Work to complete:
From the listing below, set down exactly the lines between the one holding "(let w := (s.port" and the one holding "(let t := s.setGth", inclusive. No other line is wanted.

Material for this exercise:
▬▬▬▬▬▬
/-- Key loads, encrypted and verified units, the CRY self-test, key agreement (R352 to R379).
The model's readings and choices it rests on: log entries 75, 76, 77, 141, 142. -/
def Obligations.KeyAndAgreementRowsComplete : Prop :=
  ∀ s : State, s.running = true →
    (∀ (g : Fin 64) served k, ((s.ctx g).txLoad = some k → exec (.keyLoadDone g true served) s = .next (s.endLoad g true served k).settle) ∧
      ((s.ctx g).rxLoad = some k → exec (.keyLoadDone g false served) s = .next (s.endLoad g false served k).settle)) ∧
    (∀ (g : Fin 64) u r, (s.gth g).txUnits = u :: r →
      let t := s.setGth g { s.gth g with txUnits := r }
      let ones := List.replicate u.bytes.length 0xFF
      (∀ q, t.groupOf g = some (q, true) → exec (.cryTxUnit g) s = .next
        (let ao := u.ones || t.cryIdle
         let l := t.protUnit (t.get GTH.page (GTH.PG_CFG_W q)) { u with ones := ao }
         State.settle ((t.lineOut g (if t.cryIdle then { l with bytes := ones } else l)).send "cipher"
           [(g.val : Int), (u.gsn : Int), (b2n ao : Nat), 0]))) ∧
      ((∀ q, t.groupOf g ≠ some (q, true)) → t.suite g = 0 → exec (.cryTxUnit g) s = .next
        (let bad := u.ones || t.cryIdle
         State.settle ((t.lineOut g { gsn := u.gsn, phase := false, tag := 0, bytes := if bad then ones else u.bytes }).send "cipher"
           [(g.val : Int), (u.gsn : Int), (b2n bad : Nat), 0]))) ∧
      let v := (t.suiteVersion g).ctrWarn g u.gsn
      ((∀ q, t.groupOf g ≠ some (q, true)) → t.suite g ≠ 0 → v.txMaySwitch g u.gsn = false → u.ones = false →
        (v.ctx g).txCur.isSome = true → (v.ctx g).exhausted = false → v.txCounter g u.gsn ≠ 2 ^ 32 - 1 →
        let w := v.set (CRYW.CTX g) CRYW.CTX_TX_CTR (v.txCounter g u.gsn)
        w.cryFails g (v.ctx g).refetchTx = false →
        exec (.cryTxUnit g) s = .next
          (State.settle ((w.nextFree.lineOut g { gsn := u.gsn, phase := w.flag (CRYW.CTX g) CRYW.CTX_TX_PHASE
                                                 tag := w.freeVal % 2 ^ 128
                                                 bytes := w.cipherBytes Config.cipherByte u.bytes.length }).send "cipher"
             [(g.val : Int), (u.gsn : Int), 0, (v.txCounter g u.gsn : Int)])))) ∧
    (∀ (g : Fin 64) okSel okOther left h r, (s.gth g).handed = h :: r →
      let bytes := h.bytes (s.onePlusOne g)
      let len := if h.failed then s.unitBytes g else bytes.length
      let t := (s.setGth g { s.gth g with handed := r }).suiteVersion g
      (s.suite g = 0 → t.suite g = 0 → (t.cryIdle && !h.failed) = false → exec (.cryRxUnit g okSel okOther left) s = .next
        (State.settle (((t.setGth g { t.gth g with cryFailed := false }).toEgress g (!h.failed)
          (if h.failed then List.replicate len 0xFF else bytes)).send "plain"
          [(g.val : Int), (h.gsn : Int), (b2n (!h.failed) : Nat)]))) ∧
      (t.suite g ≠ 0 → h.failed = false → h.tagDue = false → exec (.cryRxUnit g okSel okOther left) s = .next
        (State.settle ((t.gradeCopies g h.sel okSel (h.other && okOther)).verify g h.gsn len left h.agree (h.phases.headD false)
          (okSel || (h.other && okOther))
          (okSel || (!t.flag (CRYW.KEY g) CRYW.KEY_RELEASE && (h.other && okOther))))))) ∧
    (∀ pass, s.flag CRY.page CRY.SELFTEST_RUNNING = true → s.hasLeave 7 0 = true → exec (.crySelfTestDone pass) s = .next
      (let t := (s.endLeave 7 0).setB CRY.page CRY.SELFTEST_RUNNING false
       let t := t.set CRY.page CRY.SELFTEST_RESULT (if pass then 1 else 2)
       let t := { t with cryPassed := t.cryPassed || pass }
       ((t.raise Kind.CRY.pages.1 CRY.ev_SELFTEST_DONE).raiseIf (!pass) Kind.CRY.pages.1 CRY.ev_SELFTEST_FAIL).settle)) ∧
    (∀ (n : Fin 2) (pos : Fin 32) (identity : BitVec 64) g, s.mc1Core n = true → s.agree.on = false →
      s.gatherings.find? (fun g => s.agreeCarrier g = n.val && s.gthPos g n = some pos.val) = some g →
      s.flag (CRYW.KEY g) CRYW.KEY_AGREE_RESP = true → s.flag CRY.page CRY.GUARD_STATE_LOCK = false →
      s.touchesV1 g = false → (s.agreeBegin g true).flag SEC.page SEC.RNG_STATUS_FAILED = false →
      (s.agreeBegin g true).peerListed identity.toNat = true →
      exec (.agreeA1Rx n pos identity true) s = .next ((s.agreeBegin g true).agreeSend n 2 pos).settle) ∧
    (∀ (identity : BitVec 64), s.agree.on = true → s.agree.responder = false → s.agree.storing = 0 →
      s.peerListed identity.toNat = true → exec (.agreeA2Rx identity true true) s = .next
        (State.agreeStore (s.agreeSend (s.agreeCarrier s.agree.gathering) 3 (s.agreePos s.agree.gathering))).settle) ∧
    (s.agree.on = true → s.agree.responder = true → s.agree.storing = 0 →
      exec (.agreeA3Rx true) s = .next s.agreeStore.settle ∧ exec (.agreeA3Rx false) s = .next (s.agreeFail 3).settle) ∧
    (s.agree.on = true → exec .agreeAbortRx s = .next (s.agreeFail 5).settle ∧
      (s.agree.from_ + 50 * nsMs ≤ s.now → exec .agreeTimeout s = .next (s.agreeFail 1).settle) ∧
      (s.now < s.agree.from_ + 50 * nsMs → exec .agreeTimeout s = .next s.settle)) ∧
    (s.agree.on = true → s.agree.stored = true → exec .agreeKeysStored s = .next
      (let g := s.agree.gathering
       let k := CRYW.KEY g
       let t := { s.nextFree.nextFree with agree := {} }.endLeave 6 1
       let t := t.startLoad g true ⟨t.get k CRYW.KEY_AGREE_TX_SLOT, s.freeVal % 2 ^ 64⟩
       let t := t.startLoad g false ⟨t.get k CRYW.KEY_AGREE_RX_SLOT, s.nextFree.freeVal % 2 ^ 64⟩
       ((t.set CRY.page CRY.AGREE_STATUS_STATE 3).raise Kind.CRY.pages.1 CRY.ev_AGREE_DONE).settle))

/-- Client lanes, ports, transparent mapping, received frames, lookups, staging (R383 to R400, R494).
The model's readings and choices it rests on: log entries 78, 79, 82, 141, 145. -/
def Obligations.ClientRowsComplete : Prop :=
  ∀ s : State, s.running = true →
    (∀ (l : Fin 32) sig cdr pcs hi (snr : Fin 256) errs cc uc cs,
      s.blk (Kind.CLN.pg (l.val / 4)) ≠ bOFF → s.quadMode (l.val / 4) ≠ 0 →
      exec (.clientLaneStatus l sig cdr pcs hi snr errs cc uc cs) s = .next
        (let q := l.val / 4
         let k := l.val % 4
         let b := CLN.page q
         let t := s.raiseIf (!sig && s.flag b (CLN.RX_STATUS_SIG_DET k)) (Kind.CLN.pg q) (CLN.ev_SIG_LOST k)
         let t := t.raiseIf (!cdr && t.flag b (CLN.RX_STATUS_CDR_LOCK k)) (Kind.CLN.pg q) (CLN.ev_CDR_UNLOCK k)
         let t := (t.setB b (CLN.RX_STATUS_SIG_DET k) sig).setB b (CLN.RX_STATUS_CDR_LOCK k) cdr
         let t := t.set b (CLN.RX_STATUS_SNR k) snr.val
         let t := if sig then t else t.setB b (CLN.RX_STATUS_ADAPT_DONE k) false
         let t := if t.get b (CLN.RX_CFG_CHECK k) = 0 then t else t.count (b + CLN.PATTERN_ERRS k) errs
         (match t.lanePort l.val with
         | none => t
         | some p =>
           let lost := !pcs && t.flag MAC.page (MAC.PORT_STATUS_PCS_ALIGNED p) && t.portEn p
           let t := t.raiseIf lost Kind.MAC.pages.1 (MAC.ev_PCS_LOST p)
           let t := t.setB MAC.page (MAC.PORT_STATUS_PCS_ALIGNED p) pcs
           let t := t.setB MAC.page (MAC.PORT_STATUS_HI_SER p) hi
           (((t.macCount p 10 cc).macCount p 11 uc).macCount p 12 cs).refreshPort p).settle)) ∧
    (∀ l : Fin 32, s.flag (CLN.page (l.val / 4)) (CLN.RX_STATUS_SIG_DET (l.val % 4)) = true →
      s.flag (CLN.page (l.val / 4)) (CLN.RX_CFG_ADAPT_FREEZE (l.val % 4)) = false →
      exec (.laneAdaptDone l) s = .next
        (s.setB (CLN.page (l.val / 4)) (CLN.RX_STATUS_ADAPT_DONE (l.val % 4)) true).settle) ∧
    (∀ q : Fin 8, s.flag (CLN.page q) CLN.QUAD_STATUS_PLL_LOCK = true → exec (.quadPllUnlock q) s = .next
      ((s.setB (CLN.page q) CLN.QUAD_STATUS_PLL_LOCK false).raise (Kind.CLN.pg q) CLN.ev_PLL_UNLOCK).settle) ∧
    (∀ (p : Fin 32) lf rf, s.isPort p = true → exec (.pcsFaultRx p lf rf) s = .next
      ((s.setB MAC.page (MAC.PORT_STATUS_RX_LF p) lf).setB MAC.page (MAC.PORT_STATUS_RX_RF p) rf).settle) ∧
    (∀ (p : Fin 32) g, s.portEn p = true → s.portTransparent p = true → s.portGath p = some g →
      (∀ arrived, s.active Kind.MAC.pages.1 = true → s.flag MAC.page (MAC.PORT_STATUS_CLIENT_FAIL p) = false →
        exec (.transparentMapUnit p arrived) s = .next
          (let w := (s.port p).blocksWaiting + arrived
           let n := min w (s.blockCap g)
           let x := s.port p
           State.settle (((s.setPort p { x with
             blocksWaiting := w - n, blockNo := x.blockNo + n, mapped := x.mapped ++ [(n, x.blockNo)] }).macCount p 13 n).send
               "mapUnit" [(g : Int), (n : Int)]))) ∧
      (∀ arrived, (s.active Kind.MAC.pages.1 = false ∨ s.flag MAC.page (MAC.PORT_STATUS_CLIENT_FAIL p) = true) →
        exec (.transparentMapUnit p arrived) s = .next
          (s.setPort p { s.port p with blocksWaiting := 0, mapped := [] }).settle) ∧
      (∀ sent good bytes rest, (s.gth g).released = (good, bytes) :: rest → exec (.demapUnit p sent) s = .next
        (let t := s.setGth g { s.gth g with released := rest }
         let x := t.port p
         let cap := t.blockCap g
         let blocks := if good then min (256 * bytes.getD 0 0 + bytes.getD 1 0) cap else 0
         let slip := !x.refill && (decide (x.demap < sent) || decide (2 * cap < x.demap - sent + blocks))
         let isOver := decide (2 * cap < x.demap - sent + blocks)
         let fill := if x.refill then min cap (x.demap + blocks)
           else if slip then (if isOver then cap else blocks) else x.demap - sent + blocks
         let t := t.setPort p { x with
           demap := fill
           failedUnit := !good
           refill := slip || (x.refill && decide (fill < cap)) }
         let t := if slip then (t.macCount p 14 1).raiseIf (decide (p.val < 31)) Kind.MAC.pages.1 (MAC.ev_DEMAP_SLIP p) else t
         (t.refreshPort p).settle))) ∧
    (∀ (p : Fin 32) f bw, s.portEn p = true → s.portTransparent p = false → s.active Kind.MAC.pages.1 = true →
      s.quadsActive p = true → s.flag MAC.page (MAC.PORT_STATUS_PCS_ALIGNED p) = true →
      (f.fcsOk = false → exec (.portFrameRx p f bw) s = .next (s.macCount p 2 1).settle) ∧
      (f.fcsOk = true → f.len < 64 → exec (.portFrameRx p f bw) s = .next (s.macCount p 3 1).settle) ∧
      (f.fcsOk = true → 64 ≤ f.len → s.get MAC.page (MAC.PORT_CFG_MAX_FRAME p) < f.len →
        exec (.portFrameRx p f bw) s = .next (s.macCount p 4 1).settle) ∧
      (f.fcsOk = true → 64 ≤ f.len → f.len ≤ s.get MAC.page (MAC.PORT_CFG_MAX_FRAME p) → f.etherType = 0x8808 → f.tags = [] →
        exec (.portFrameRx p f bw) s = .next (s.macCount p 6 1).settle) ∧
      (f.fcsOk = true → 64 ≤ f.len → f.len ≤ s.get MAC.page (MAC.PORT_CFG_MAX_FRAME p) → f.etherType ≠ 0x8808 →
        exec (.portFrameRx p f bw) s = .next
          (let t := (s.macCount p 0 1).macCount p 1 f.len
           if linkLocal f.dst.toNat then t.linkLocalFrame p f else t.classify p f bw).settle)) ∧
    (∀ ue bw m r, s.cls.miss = m :: r → s.serves Kind.CLS.pages.1 = true →
      s.cls.sigReady = true → exec (.missLookupDone ue bw) s = .next
        (let t := { s with cls := { s.cls with miss := r } }.showMiss
         let y := t.tableLookup m.key (ue.map (·.val)) [0, 1, 2, 3]
         (match y.1 with
          | none => ((y.2.count (CLS.page + CLS.DT_READ_FAIL)).raise Kind.CLS.pages.1 CLS.ev_DT_READ_FAIL).unkAct m.frame bw
          | some found => (y.2.install ⟨m.key, found⟩).resolved m.frame bw found).settle)) ∧
    (s.active Kind.CLS.pages.1 = true → s.flag CLS.page CLS.CTRL_DT_EN = true → exec .signatureBuildDone s = .next
      (State.settle { s with cls := { s.cls with sigReady := true } })) ∧
    (∀ (q : Fin 1048576) page, let u := (s.queue q).unwritten
      u ≠ 0 → (1792 ≤ u ∨ (s.queue q).stageAt + 4 * nsUs ≤ s.now) → s.eccServes = true → s.blk Kind.ECC.pages.1 ≠ bFAULT →
      s.chDown (s.physPage page).1 = false → s.blk (Kind.MEM.pg (s.physPage page).1) ≠ bFAULT →
      s.pkt.pagesUsed.contains page = false → s.ecc.region ≤ page → page < s.get ECC.page ECC.TOTAL_PAGES_P →
      s.collWaits (s.physPage page).1 = false → s.lookupWaits (s.physPage page).1 = false →
      exec (.stagingPageWrite q page) s = .next
        (let t := s.setQueue q { frames := stageInto page 1792 (s.queue q).frames, stageAt := s.now }
         State.settle { t with pkt := { t.pkt with pagesUsed := addNat page t.pkt.pagesUsed } }))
▬▬▬▬▬▬
Your solution:
          (let w := (s.port p).blocksWaiting + arrived
           let n := min w (s.blockCap g)
           let x := s.port p
           State.settle (((s.setPort p { x with
             blocksWaiting := w - n, blockNo := x.blockNo + n, mapped := x.mapped ++ [(n, x.blockNo)] }).macCount p 13 n).send
               "mapUnit" [(g : Int), (n : Int)]))) ∧
      (∀ arrived, (s.active Kind.MAC.pages.1 = false ∨ s.flag MAC.page (MAC.PORT_STATUS_CLIENT_FAIL p) = true) →
        exec (.transparentMapUnit p arrived) s = .next
          (s.setPort p { s.port p with blocksWaiting := 0, mapped := [] }).settle) ∧
      (∀ sent good bytes rest, (s.gth g).released = (good, bytes) :: rest → exec (.demapUnit p sent) s = .next
        (let t := s.setGth g { s.gth g with released := rest }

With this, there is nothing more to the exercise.